## [Source records]
####################

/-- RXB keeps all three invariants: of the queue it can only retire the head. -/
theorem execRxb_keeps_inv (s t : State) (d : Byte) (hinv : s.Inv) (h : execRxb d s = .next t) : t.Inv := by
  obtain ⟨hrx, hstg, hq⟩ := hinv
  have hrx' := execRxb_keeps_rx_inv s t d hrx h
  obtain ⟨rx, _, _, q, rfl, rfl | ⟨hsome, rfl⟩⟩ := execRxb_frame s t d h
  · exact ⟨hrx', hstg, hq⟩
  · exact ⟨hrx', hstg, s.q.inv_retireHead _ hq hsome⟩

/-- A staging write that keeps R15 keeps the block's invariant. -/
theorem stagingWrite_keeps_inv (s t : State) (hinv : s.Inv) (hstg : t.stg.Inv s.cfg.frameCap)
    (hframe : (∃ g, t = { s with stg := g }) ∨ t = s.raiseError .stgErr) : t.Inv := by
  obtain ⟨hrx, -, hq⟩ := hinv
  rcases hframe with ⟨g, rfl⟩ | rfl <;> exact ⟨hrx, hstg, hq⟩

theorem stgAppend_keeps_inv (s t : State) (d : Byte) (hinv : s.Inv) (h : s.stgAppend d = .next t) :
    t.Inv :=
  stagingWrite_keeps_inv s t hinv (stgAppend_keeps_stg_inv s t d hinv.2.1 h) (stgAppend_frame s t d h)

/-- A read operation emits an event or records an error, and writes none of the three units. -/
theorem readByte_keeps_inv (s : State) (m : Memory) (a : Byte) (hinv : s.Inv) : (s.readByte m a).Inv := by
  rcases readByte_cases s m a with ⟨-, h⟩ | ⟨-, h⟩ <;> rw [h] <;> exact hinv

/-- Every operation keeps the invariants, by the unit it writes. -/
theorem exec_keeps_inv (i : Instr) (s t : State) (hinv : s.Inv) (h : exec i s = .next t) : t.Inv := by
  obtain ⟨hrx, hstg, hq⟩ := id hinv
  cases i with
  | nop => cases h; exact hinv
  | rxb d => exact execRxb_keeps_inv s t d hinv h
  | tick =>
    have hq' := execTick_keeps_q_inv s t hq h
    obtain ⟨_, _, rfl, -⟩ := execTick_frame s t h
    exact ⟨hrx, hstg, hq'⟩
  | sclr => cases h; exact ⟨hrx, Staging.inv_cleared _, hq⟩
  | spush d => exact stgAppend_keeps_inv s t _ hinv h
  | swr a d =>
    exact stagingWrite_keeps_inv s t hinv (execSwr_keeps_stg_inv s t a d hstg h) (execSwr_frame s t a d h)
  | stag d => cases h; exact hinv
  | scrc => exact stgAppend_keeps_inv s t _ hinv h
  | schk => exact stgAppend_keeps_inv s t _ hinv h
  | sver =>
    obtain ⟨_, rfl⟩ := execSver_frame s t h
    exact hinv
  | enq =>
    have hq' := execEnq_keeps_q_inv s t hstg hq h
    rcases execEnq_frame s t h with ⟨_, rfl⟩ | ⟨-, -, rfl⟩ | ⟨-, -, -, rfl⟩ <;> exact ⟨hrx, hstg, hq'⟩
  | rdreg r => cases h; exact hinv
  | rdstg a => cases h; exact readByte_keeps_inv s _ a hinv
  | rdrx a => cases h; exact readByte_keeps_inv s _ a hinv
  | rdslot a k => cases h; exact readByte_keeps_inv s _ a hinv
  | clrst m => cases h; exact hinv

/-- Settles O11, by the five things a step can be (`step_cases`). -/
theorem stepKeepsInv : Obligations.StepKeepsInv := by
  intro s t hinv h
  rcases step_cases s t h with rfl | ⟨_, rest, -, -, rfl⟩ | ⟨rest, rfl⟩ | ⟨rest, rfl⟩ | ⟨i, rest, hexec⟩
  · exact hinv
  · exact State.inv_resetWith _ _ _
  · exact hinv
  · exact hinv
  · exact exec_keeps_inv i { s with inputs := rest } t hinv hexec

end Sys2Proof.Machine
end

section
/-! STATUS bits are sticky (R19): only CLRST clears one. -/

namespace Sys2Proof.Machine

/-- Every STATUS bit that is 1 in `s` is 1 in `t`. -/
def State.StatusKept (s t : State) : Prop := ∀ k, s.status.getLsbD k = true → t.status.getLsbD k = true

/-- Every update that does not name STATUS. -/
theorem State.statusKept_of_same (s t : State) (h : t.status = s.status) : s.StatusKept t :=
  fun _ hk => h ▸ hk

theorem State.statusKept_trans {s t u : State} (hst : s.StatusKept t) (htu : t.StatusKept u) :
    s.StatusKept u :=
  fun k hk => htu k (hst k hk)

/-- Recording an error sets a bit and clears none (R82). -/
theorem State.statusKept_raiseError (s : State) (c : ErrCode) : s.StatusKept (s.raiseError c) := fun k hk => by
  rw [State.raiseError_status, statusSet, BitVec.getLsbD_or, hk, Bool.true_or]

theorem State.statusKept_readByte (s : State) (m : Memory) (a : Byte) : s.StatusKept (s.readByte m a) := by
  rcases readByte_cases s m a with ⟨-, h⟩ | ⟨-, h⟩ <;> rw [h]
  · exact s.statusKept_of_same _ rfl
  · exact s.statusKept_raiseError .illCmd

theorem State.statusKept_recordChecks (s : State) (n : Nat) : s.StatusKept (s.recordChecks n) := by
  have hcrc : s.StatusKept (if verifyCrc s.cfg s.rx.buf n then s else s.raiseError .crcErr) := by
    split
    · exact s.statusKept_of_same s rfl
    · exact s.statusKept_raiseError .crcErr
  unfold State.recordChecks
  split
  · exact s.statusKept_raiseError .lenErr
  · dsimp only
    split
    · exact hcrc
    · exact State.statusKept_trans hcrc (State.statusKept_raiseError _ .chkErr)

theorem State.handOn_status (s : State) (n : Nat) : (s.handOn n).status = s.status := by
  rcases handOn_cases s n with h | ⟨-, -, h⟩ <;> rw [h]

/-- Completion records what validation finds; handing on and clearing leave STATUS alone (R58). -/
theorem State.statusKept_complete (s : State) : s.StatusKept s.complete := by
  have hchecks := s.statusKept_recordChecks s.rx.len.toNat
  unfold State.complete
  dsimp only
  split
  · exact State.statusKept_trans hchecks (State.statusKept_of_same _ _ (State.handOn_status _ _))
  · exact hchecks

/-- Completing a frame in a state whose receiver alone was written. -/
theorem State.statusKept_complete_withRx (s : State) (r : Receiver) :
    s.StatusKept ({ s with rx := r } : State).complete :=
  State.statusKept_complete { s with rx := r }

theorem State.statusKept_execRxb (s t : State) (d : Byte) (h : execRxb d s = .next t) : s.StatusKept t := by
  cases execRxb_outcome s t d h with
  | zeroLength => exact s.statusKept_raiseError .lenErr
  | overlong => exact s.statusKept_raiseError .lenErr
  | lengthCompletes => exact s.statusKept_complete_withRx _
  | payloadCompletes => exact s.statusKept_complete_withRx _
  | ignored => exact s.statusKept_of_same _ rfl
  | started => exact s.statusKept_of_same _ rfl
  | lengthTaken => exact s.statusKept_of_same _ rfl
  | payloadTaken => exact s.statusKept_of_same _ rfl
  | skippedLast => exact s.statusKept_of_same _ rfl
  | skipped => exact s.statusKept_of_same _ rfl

####################

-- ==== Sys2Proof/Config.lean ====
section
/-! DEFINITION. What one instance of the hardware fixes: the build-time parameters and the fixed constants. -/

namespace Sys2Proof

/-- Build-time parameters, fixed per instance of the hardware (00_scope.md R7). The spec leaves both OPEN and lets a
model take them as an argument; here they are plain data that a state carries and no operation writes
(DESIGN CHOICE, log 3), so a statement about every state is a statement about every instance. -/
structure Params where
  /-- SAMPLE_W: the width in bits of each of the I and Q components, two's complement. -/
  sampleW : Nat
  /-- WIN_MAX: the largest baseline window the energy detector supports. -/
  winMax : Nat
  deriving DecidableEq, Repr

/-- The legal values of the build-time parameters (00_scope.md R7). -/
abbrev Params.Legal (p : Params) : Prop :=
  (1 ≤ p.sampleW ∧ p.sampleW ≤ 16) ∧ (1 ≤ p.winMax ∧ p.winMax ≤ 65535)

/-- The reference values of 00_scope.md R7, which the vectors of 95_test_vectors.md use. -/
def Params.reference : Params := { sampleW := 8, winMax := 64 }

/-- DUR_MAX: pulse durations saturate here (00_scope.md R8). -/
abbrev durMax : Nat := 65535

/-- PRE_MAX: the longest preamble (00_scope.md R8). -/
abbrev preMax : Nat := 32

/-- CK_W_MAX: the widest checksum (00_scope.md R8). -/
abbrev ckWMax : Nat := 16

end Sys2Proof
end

####################

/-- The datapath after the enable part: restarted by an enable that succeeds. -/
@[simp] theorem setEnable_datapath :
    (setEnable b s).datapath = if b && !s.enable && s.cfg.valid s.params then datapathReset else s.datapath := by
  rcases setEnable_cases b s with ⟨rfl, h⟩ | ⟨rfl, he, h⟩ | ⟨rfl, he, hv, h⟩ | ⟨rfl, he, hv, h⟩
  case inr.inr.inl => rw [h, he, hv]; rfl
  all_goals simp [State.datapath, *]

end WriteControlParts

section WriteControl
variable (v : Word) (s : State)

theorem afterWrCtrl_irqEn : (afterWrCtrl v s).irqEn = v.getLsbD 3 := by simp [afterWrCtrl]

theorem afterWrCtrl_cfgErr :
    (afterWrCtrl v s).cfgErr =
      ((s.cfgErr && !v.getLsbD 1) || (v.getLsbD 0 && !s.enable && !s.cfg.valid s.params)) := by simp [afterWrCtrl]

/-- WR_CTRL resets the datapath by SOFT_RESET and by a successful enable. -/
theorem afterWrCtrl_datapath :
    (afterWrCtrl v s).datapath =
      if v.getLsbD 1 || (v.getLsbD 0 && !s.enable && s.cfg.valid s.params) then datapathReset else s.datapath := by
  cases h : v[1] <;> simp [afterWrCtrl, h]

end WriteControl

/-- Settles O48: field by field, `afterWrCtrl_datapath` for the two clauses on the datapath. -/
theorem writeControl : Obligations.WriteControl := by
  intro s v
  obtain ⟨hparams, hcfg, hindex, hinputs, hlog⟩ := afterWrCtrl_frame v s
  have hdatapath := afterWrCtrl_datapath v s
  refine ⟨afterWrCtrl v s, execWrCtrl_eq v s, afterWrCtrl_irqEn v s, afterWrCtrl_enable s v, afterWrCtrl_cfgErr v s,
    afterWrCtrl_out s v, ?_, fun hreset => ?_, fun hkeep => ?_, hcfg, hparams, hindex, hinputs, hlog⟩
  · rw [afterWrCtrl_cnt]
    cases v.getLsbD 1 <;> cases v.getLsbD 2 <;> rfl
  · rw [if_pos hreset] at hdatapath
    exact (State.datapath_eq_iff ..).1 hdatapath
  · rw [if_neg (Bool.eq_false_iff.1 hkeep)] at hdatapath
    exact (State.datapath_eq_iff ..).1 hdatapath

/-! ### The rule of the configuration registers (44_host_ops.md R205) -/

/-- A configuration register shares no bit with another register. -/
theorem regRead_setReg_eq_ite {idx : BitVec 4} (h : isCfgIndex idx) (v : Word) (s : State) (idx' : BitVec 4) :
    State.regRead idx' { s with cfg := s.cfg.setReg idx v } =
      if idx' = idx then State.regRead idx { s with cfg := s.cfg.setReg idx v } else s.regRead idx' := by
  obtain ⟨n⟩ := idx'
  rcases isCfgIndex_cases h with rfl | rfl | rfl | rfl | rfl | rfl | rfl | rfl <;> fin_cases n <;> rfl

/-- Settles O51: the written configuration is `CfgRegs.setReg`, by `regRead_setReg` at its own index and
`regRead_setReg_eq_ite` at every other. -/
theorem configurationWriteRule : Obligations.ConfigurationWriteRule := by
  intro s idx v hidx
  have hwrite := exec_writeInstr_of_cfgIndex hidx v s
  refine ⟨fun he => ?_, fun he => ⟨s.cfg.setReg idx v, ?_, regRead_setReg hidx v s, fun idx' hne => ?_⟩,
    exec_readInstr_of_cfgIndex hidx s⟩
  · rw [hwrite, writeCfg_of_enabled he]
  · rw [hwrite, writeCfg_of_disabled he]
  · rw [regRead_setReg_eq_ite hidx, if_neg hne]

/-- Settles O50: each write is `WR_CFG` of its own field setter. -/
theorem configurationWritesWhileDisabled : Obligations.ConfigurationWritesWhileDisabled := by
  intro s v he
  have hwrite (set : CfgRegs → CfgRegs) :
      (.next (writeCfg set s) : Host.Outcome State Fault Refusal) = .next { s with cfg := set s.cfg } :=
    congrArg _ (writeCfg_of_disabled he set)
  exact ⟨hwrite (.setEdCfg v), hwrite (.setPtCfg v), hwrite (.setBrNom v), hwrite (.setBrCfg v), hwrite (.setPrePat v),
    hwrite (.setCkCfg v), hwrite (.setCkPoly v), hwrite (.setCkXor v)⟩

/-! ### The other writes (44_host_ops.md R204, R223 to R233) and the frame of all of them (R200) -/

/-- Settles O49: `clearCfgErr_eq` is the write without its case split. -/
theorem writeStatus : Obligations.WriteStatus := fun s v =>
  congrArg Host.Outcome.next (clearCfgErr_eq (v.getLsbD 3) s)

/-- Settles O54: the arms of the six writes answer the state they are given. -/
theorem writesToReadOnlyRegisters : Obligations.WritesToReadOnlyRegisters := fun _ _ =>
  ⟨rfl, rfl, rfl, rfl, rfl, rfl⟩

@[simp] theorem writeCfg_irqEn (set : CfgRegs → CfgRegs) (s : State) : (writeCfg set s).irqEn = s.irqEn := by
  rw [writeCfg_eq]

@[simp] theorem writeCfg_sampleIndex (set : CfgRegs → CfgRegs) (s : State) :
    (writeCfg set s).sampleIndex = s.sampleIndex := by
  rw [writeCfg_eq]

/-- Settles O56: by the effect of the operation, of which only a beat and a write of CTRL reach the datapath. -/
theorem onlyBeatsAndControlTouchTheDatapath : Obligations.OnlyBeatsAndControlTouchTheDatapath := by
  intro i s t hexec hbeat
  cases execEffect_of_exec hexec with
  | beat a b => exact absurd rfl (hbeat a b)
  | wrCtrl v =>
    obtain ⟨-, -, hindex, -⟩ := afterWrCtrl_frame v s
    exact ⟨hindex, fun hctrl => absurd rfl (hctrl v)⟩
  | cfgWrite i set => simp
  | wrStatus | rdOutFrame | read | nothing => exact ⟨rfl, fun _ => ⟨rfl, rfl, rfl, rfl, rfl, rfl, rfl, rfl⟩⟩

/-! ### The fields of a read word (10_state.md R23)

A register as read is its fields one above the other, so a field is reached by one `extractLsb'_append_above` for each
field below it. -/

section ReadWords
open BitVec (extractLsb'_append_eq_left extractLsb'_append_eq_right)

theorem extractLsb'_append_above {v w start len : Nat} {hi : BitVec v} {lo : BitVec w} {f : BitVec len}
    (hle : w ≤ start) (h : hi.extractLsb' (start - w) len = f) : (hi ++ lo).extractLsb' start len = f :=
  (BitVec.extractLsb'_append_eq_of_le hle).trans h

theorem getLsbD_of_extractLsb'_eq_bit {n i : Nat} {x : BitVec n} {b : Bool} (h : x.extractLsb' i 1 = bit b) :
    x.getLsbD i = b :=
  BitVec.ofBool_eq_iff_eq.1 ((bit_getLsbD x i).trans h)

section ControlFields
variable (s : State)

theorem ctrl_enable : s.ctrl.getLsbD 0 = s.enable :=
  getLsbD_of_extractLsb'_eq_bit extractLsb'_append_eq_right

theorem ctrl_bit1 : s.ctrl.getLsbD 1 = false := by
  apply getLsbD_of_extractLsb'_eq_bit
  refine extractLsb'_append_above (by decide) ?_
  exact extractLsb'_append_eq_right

####################

## [Work instructions]
Here the job is to set down exactly the lines of the material above that fall between the one with "wrCtrl v =>" and the one with "exact extractLsb'_append_eq_right", inclusive, and nothing beyond them.

## [Problem solution]
  | wrCtrl v =>
    obtain ⟨-, -, hindex, -⟩ := afterWrCtrl_frame v s
    exact ⟨hindex, fun hctrl => absurd rfl (hctrl v)⟩
  | cfgWrite i set => simp
  | wrStatus | rdOutFrame | read | nothing => exact ⟨rfl, fun _ => ⟨rfl, rfl, rfl, rfl, rfl, rfl, rfl, rfl⟩⟩

/-! ### The fields of a read word (10_state.md R23)

A register as read is its fields one above the other, so a field is reached by one `extractLsb'_append_above` for each
field below it. -/

section ReadWords
open BitVec (extractLsb'_append_eq_left extractLsb'_append_eq_right)

theorem extractLsb'_append_above {v w start len : Nat} {hi : BitVec v} {lo : BitVec w} {f : BitVec len}
    (hle : w ≤ start) (h : hi.extractLsb' (start - w) len = f) : (hi ++ lo).extractLsb' start len = f :=
  (BitVec.extractLsb'_append_eq_of_le hle).trans h

theorem getLsbD_of_extractLsb'_eq_bit {n i : Nat} {x : BitVec n} {b : Bool} (h : x.extractLsb' i 1 = bit b) :
    x.getLsbD i = b :=
  BitVec.ofBool_eq_iff_eq.1 ((bit_getLsbD x i).trans h)

section ControlFields
variable (s : State)

theorem ctrl_enable : s.ctrl.getLsbD 0 = s.enable :=
  getLsbD_of_extractLsb'_eq_bit extractLsb'_append_eq_right

theorem ctrl_bit1 : s.ctrl.getLsbD 1 = false := by
  apply getLsbD_of_extractLsb'_eq_bit
  refine extractLsb'_append_above (by decide) ?_
  exact extractLsb'_append_eq_right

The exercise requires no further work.